-- ==== Sys2Proof/Machine/Metrology.lean ====
section
/-! DEFINITION. The metrology engine (chapter 08): inputs and their faults, the provisional pipeline, correction, records
committed to Onyx, crossings and bands, pulses, calibration state, and the metrology reads. -/

namespace Sys2Proof.Machine

open Host

/-- The state of the metrology engine changed. -/
def modMtr (f : MtrSt → MtrSt) (s : State) : State := { s with mtr := f s.mtr }

/-- A meter slot changed. -/
def modSlot (m : Fin 9) (f : MeterSlot → MeterSlot) (s : State) : State := modMtr (fun x => { x with slots := upd x.slots m f }) s

/-- The domain of a slot's events (R302). -/
def slotDomain (m : Nat) : Nat := if m = 0 then 15 else m - 1

/-- Kind, input of a channel and nominal frequency of a slot (R269): channels 0 to 2 are V1 to V3, 3 to 6 I1 to I4. -/
def slotKind (s : State) (m : Nat) : Nat := pget s 0x3000 m
def slotInput (s : State) (m c : Nat) : Option (Fin 48) :=
  let i := pget s 0x3001 m / 2 ^ (8 * c) % 256
  if h : i < 48 then some ⟨i, h⟩ else none
def slotAc (s : State) (m : Nat) : Bool := slotKind s m == 1 || slotKind s m == 2

/-- Whether a slot is served (R270). -/
def slotServed (s : State) (m : Nat) : Bool :=
  slotKind s m != 0 && (m == 0 || (outType s (m - 1) != 0 && !watching s))

/-- The trailing window W of a slot (R278). -/
def slotW (s : State) (m : Nat) : Nat := if slotAc s m then (if pget s 0x3004 m = 0 then 160 else 400) else 8

/-- The elements of a slot's kind, and the channels a kind has (Table MTR-2). -/
def slotElements (s : State) (m : Nat) : Nat := match slotKind s m with
  | 0 => 0
  | 2 => 3
  | _ => 1
def kindHas (kind c : Nat) : Bool := match kind with
  | 1 => c == 0 || c == 3 || c == 6
  | 2 => decide (c ≤ 6)
  | 3 => c == 0 || c == 1 || c == 3
  | _ => false
def slotHas (s : State) (m c : Nat) : Bool := kindHas (slotKind s m) c

/-- The elements a channel's fault squashes (Table MTR-3), as a mask. -/
def chanElements (s : State) (m c : Nat) : Nat := match slotKind s m with
  | 1 => if c = 0 ∨ c = 3 then 1 else 0
  | 2 => if c < 3 then 2 ^ c else if c < 6 then 2 ^ (c - 3) else 0
  | 3 => if c = 0 ∨ c = 3 then 1 else 0
  | _ => 0

/-- The channels of a slot with their inputs. -/
def slotChannels (s : State) (m : Nat) : List (Nat × Fin 48) :=
  (List.range 7).filterMap fun c => if slotHas s m c then (slotInput s m c).map fun i => (c, i) else none

/-! ### Correction (R276, R288) -/

/-- One 32-bit float of a blob parameter. -/
def paramF32 (s : State) (id inst i : Nat) : Rat := f32Rat (pget s id inst / 2 ^ (32 * i) % 2 ^ 32)

/-- The valid band nearest to a band, the lower one on a tie (R288). -/
def validBand (s : State) (m b : Nat) : Option Nat :=
  (List.range 8).findSome? fun d =>
    if d ≤ b ∧ pbool s 0x301A (8 * m + (b - d)) then some (b - d)
    else if b + d < 8 ∧ pbool s 0x301A (8 * m + b + d) then some (b + d) else none

/-- The mode a slot runs in: calibrated mode without a valid band is coarse (R288). Modes: 0 coarse, 1 calibrated, 2 trial. -/
def effMode (s : State) (m : Nat) (mode band : Nat) : Nat := if mode = 1 ∧ (validBand s m band).isNone then 0 else mode

/-- A correction value of Table MTR-13, group entry `j`, element or channel `i`, for a record's mode and band. -/
def corr (s : State) (m mode band j i : Nat) : Rat :=
  match mode with
  | 0 => if j = 0 ∨ j = 1 ∨ j = 6 ∨ j = 7 then 1 else 0
  | 1 => paramF32 s (0x3010 + j) (8 * m + band) i
  | _ => paramF32 s (0x3090 + j) m i

/-- A sample with its offset and gain corrected, in V or A (R276). -/
def sampleOf (s : State) (m c : Nat) (r : PipeRec) : Rat :=
  let i := if c < 3 then c else c - 3
  let fs := if c < 3 then paramF32 s 0x3002 m i else paramF32 s 0x3003 m i
  let x := (((r.raw[c]?).getD 0 : Int) : Rat) / 8388608 * fs
  (x - corr s m r.mode r.band (if c < 3 then 2 else 3) i / 1000000 * fs) * corr s m r.mode r.band (if c < 3 then 0 else 1) i

/-- The sample of the newest record of a history, with its phase corrected (R276). -/
def chanAt (s : State) (m c : Nat) : List PipeRec → Rat
  | [] => 0
  | r :: t =>
    let ph := corr s m r.mode r.band (if c < 3 then 4 else 5) (if c < 3 then c else c - 3)
    if ph = 0 then sampleOf s m c r else Config.fracDelay (((r :: t).take 16).map (sampleOf s m c)) ph

/-- The voltage of a channel a quarter period earlier (R276): 40 F at 50 Hz. -/
def chan90 (s : State) (m c : Nat) (h : List PipeRec) : Rat :=
  if pget s 0x3004 m = 0 then chanAt s m c (h.drop 40) else Config.fracDelay ((h.take 64).map (sampleOf s m c)) 90

/-- Sum and count of a value over at most `n` records from the newest on, as long as they are valid. -/
def winSum (ok : PipeRec → Bool) (f : List PipeRec → Rat) : Nat → List PipeRec → Rat × Nat
  | 0, _ => (0, 0)
  | _, [] => (0, 0)
  | n + 1, r :: t =>
    if ok r then
      let (a, b) := winSum ok f n t
      (f (r :: t) + a, b + 1)
    else (0, 0)

/-- The mean of a value over a window of valid records, 0 for an empty window. -/
def winMean (ok : PipeRec → Bool) (f : List PipeRec → Rat) (n : Nat) (h : List PipeRec) : Rat :=
  let (a, b) := winSum ok f n h
  if b = 0 then 0 else a / b

/-- Whether an element of a record is valid. -/
def elemOk (e : Nat) (r : PipeRec) : Bool := !((r.squash[e]?).getD true)

/-- Voltage and current channels of an element. -/
def elemV (e : Nat) : Nat := e
def elemI (e : Nat) : Nat := e + 3

/-- Powers of an element at the newest record: P, Q, S and whether its current is at or above MTR.NOLOAD.I (R276, R283).
A DC slot has no reactive power. -/
def elemPower (s : State) (m e : Nat) (h : List PipeRec) : Rat × Rat × Rat × Bool :=
  let w := slotW s m
  let ok := elemOk e
  let v := chanAt s m (elemV e)
  let i := chanAt s m (elemI e)
  let r := h.headD { frame := 0, raw := [], squash := [], bad := [], band := 0, mode := 0, cycles := 0 }
  let g (j : Nat) : Rat := corr s m r.mode r.band j e
  let p := g 6 * winMean ok (fun h => v h * i h) w h - g 8
  let q := if slotKind s m = 3 then 0 else g 7 * winMean ok (fun h => chan90 s m (elemV e) h * i h) w h - g 9
  let v2 := winMean ok (fun h => v h * v h) w h
  let i2 := winMean ok (fun h => i h * i h) w h
  let im := winMean ok i w h
  let thr : Rat := (pget s 0x3009 m : Rat) / 1000
  let load := if slotKind s m = 3 then decide (thr ≤ absRat im) else decide (thr * thr ≤ i2)
  (p, q, Config.sqrtRat v2 * Config.sqrtRat i2, load)

/-- The length of a frame in seconds, from CK_MTR cycles of 5 ns (R16). -/
def cyclesSec (c : Nat) : Rat := (c : Rat) / 200000000

/-- The cable loss of a DC slot at the newest record, W (R282). -/
def slotLoss (s : State) (m : Nat) (h : List PipeRec) : Rat :=
  if slotKind s m = 3 ∧ pbool s 0x300A m then
    winMean (elemOk 0) (fun h => chanAt s m 3 h * chanAt s m 3 h) (slotW s m) h * (pget s 0x300B m : Rat) / 1000000
  else 0

/-- The record committed for the newest frame of a history (R277, R283): energies, in W·s, over the valid elements. -/
def makeRec (s : State) (m : Fin 9) (h : List PipeRec) (r : PipeRec) : MtrRec :=
  let es := (List.range (slotElements s m)).filter fun e => elemOk e r
  let ps := es.map fun e => elemPower s m e h
  let live := ps.filter fun x => x.2.2.2
  let t := cyclesSec r.cycles
  let loss := if live.isEmpty then 0 else slotLoss s m h
  let p := (live.map fun x => x.1).foldl (· + ·) 0 - loss
  let q := (live.map fun x => x.2.1).foldl (· + ·) 0
  let a := (live.map fun x => x.2.2.1).foldl (· + ·) 0
  { slot := m, frame := r.frame, eP := p * t, eQ := q * t, eS := a * t,
    quad := if 0 ≤ p then (if 0 ≤ q then 1 else 4) else (if 0 ≤ q then 2 else 3),
    loss := loss * t, valid := (es.map fun e => 2 ^ e).foldl (· + ·) 0, coarse := r.mode == 0, test := r.mode == 2,
    noLoad := live.length != ps.length, excess := r.excess, tempBad := r.tempBad, band := r.band, digest := s.mtr.slots[m].digest }

/-! ### Control values (R271, R204) -/

/-- The integer square root, by bits from `2 ^ n` down. -/
def isqrtFrom : Nat → Nat → Nat → Nat
  | 0, r, x => if (r + 1) * (r + 1) ≤ x then r + 1 else r
  | n + 1, r, x => if (r + 2 ^ (n + 1)) * (r + 2 ^ (n + 1)) ≤ x then isqrtFrom n (r + 2 ^ (n + 1)) x else isqrtFrom n r x
def isqrt (x : Nat) : Nat := isqrtFrom 32 0 x

/-- An effective value in thousandths of the unit, rounded down. -/
def rmsMilli (m2 : Rat) : Nat := isqrt (m2 * 1000000).floor.toNat

/-- The stamped control values of an outlet from its slot's samples up to the last frame (R271): RMS on AC, mean on DC. -/
def slotControl (s : State) (k : Fin 8) : OutMeas :=
  let m := k.val + 1
  let old := s.outlets[k].meas
  match s.mtr.slots[m].hist with
  | [] => { ok := false, dOk := false }
  | r :: t =>
    let h := r :: t
    let w := slotW s m
    let all : PipeRec → Bool := fun _ => true
    let bad (c : Nat) : Bool := (r.bad[c]?).getD false
    if slotAc s m then
      let n := slotElements s m
      let rms (c : Nat) : Nat := rmsMilli (winMean all (fun h => chanAt s m c h * chanAt s m c h) w h)
      let vs := (List.range n).map fun e => rms (elemV e)
      let is := (List.range n).map fun e => rms (elemI e)
      { v := (vs.headD 0 : Nat), i := (is.headD 0 : Nat), d := 0, phase := is, rms := vs,
        ok := !((List.range n).any fun e => bad (elemV e) || bad (elemI e)), dOk := true }
    else
      let mean (c : Nat) : Int := (winMean all (chanAt s m c) w h * 1000).floor
      { v := if bad 0 then old.v else mean 0, i := if bad 3 then old.i else mean 3, d := if bad 1 then old.d else mean 1,
        phase := [], rms := [], ok := !(bad 0 || bad 3), dOk := !bad 1 }

/-- Step 1: the control values of every outlet stamped. -/
def stampControls (s : State) : State :=
  (allFin 8).foldl (fun (s : State) (k : Fin 8) =>
    if slotServed s (k.val + 1) then let x := slotControl s k; modOut k (fun o => { o with meas := x }) s else s) s

/-- A control value of the pool from its input's frame average (R204): none while the input is flagged. -/
def poolValue (s : State) (input fs : Nat) : Option Int :=
  if h : input < 48 then
    let x := s.mtr.inputs[input]
    if x.faulted.isSome then none else some (((x.raw : Rat) / 8388608 * fs).floor)
  else none

/-- Step 1: bus voltages and tie currents (R204). -/
def stampPool (s : State) : State :=
  let v := Vector.ofFn fun (b : Fin 8) => poolValue s (pget s 0x1818 b) (pget s 0x1819 b)
  let i := Vector.ofFn fun (t : Fin 8) => poolValue s (pget s 0x1811 t) (pget s 0x1812 t)
  modPool (fun p => { p with busV := v, tieI := i }) s

/-- Step 1: frame averages of the inputs (R267), and their fault-free runs. -/
def stampInputs (xs : List (Fin 48 × Int)) (s : State) : State :=
  let low := s.sys.vioLow
  let s := modMtr (fun x => { x with inputs := x.inputs.map fun i => { i with goodRun := if low then 0 else min (i.goodRun + 1) 80 } }) s
  xs.foldl (fun (s : State) (y : Fin 48 × Int) => modMtr (fun x => { x with inputs := upd x.inputs y.1 fun i => { i with raw := y.2 } }) s) s

/-! ### The slot job (R267, R272, R284, R286) -/

/-- Whether an input squashes the sample of a frame (Table MTR-1). -/
def inputSquash (x : MtrInput) (frame : Nat) : Bool := match x.faulted with
  | none => false
  | some c => c != 3 || decide (frame ≤ x.until_)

■ ■ ■ ■ ■ ■ ■

> AIM OF THE EXERCISE
An exact, complete copy of the lines above from the one with "if b = 0 then 0 else a / b" through the one with "let v := chanAt s m (elemV e)" is the whole answer.

> SOLVED EXERCISE
  if b = 0 then 0 else a / b

/-- Whether an element of a record is valid. -/
def elemOk (e : Nat) (r : PipeRec) : Bool := !((r.squash[e]?).getD true)

/-- Voltage and current channels of an element. -/
def elemV (e : Nat) : Nat := e
def elemI (e : Nat) : Nat := e + 3

/-- Powers of an element at the newest record: P, Q, S and whether its current is at or above MTR.NOLOAD.I (R276, R283).
A DC slot has no reactive power. -/
def elemPower (s : State) (m e : Nat) (h : List PipeRec) : Rat × Rat × Rat × Bool :=
  let w := slotW s m
  let ok := elemOk e
  let v := chanAt s m (elemV e)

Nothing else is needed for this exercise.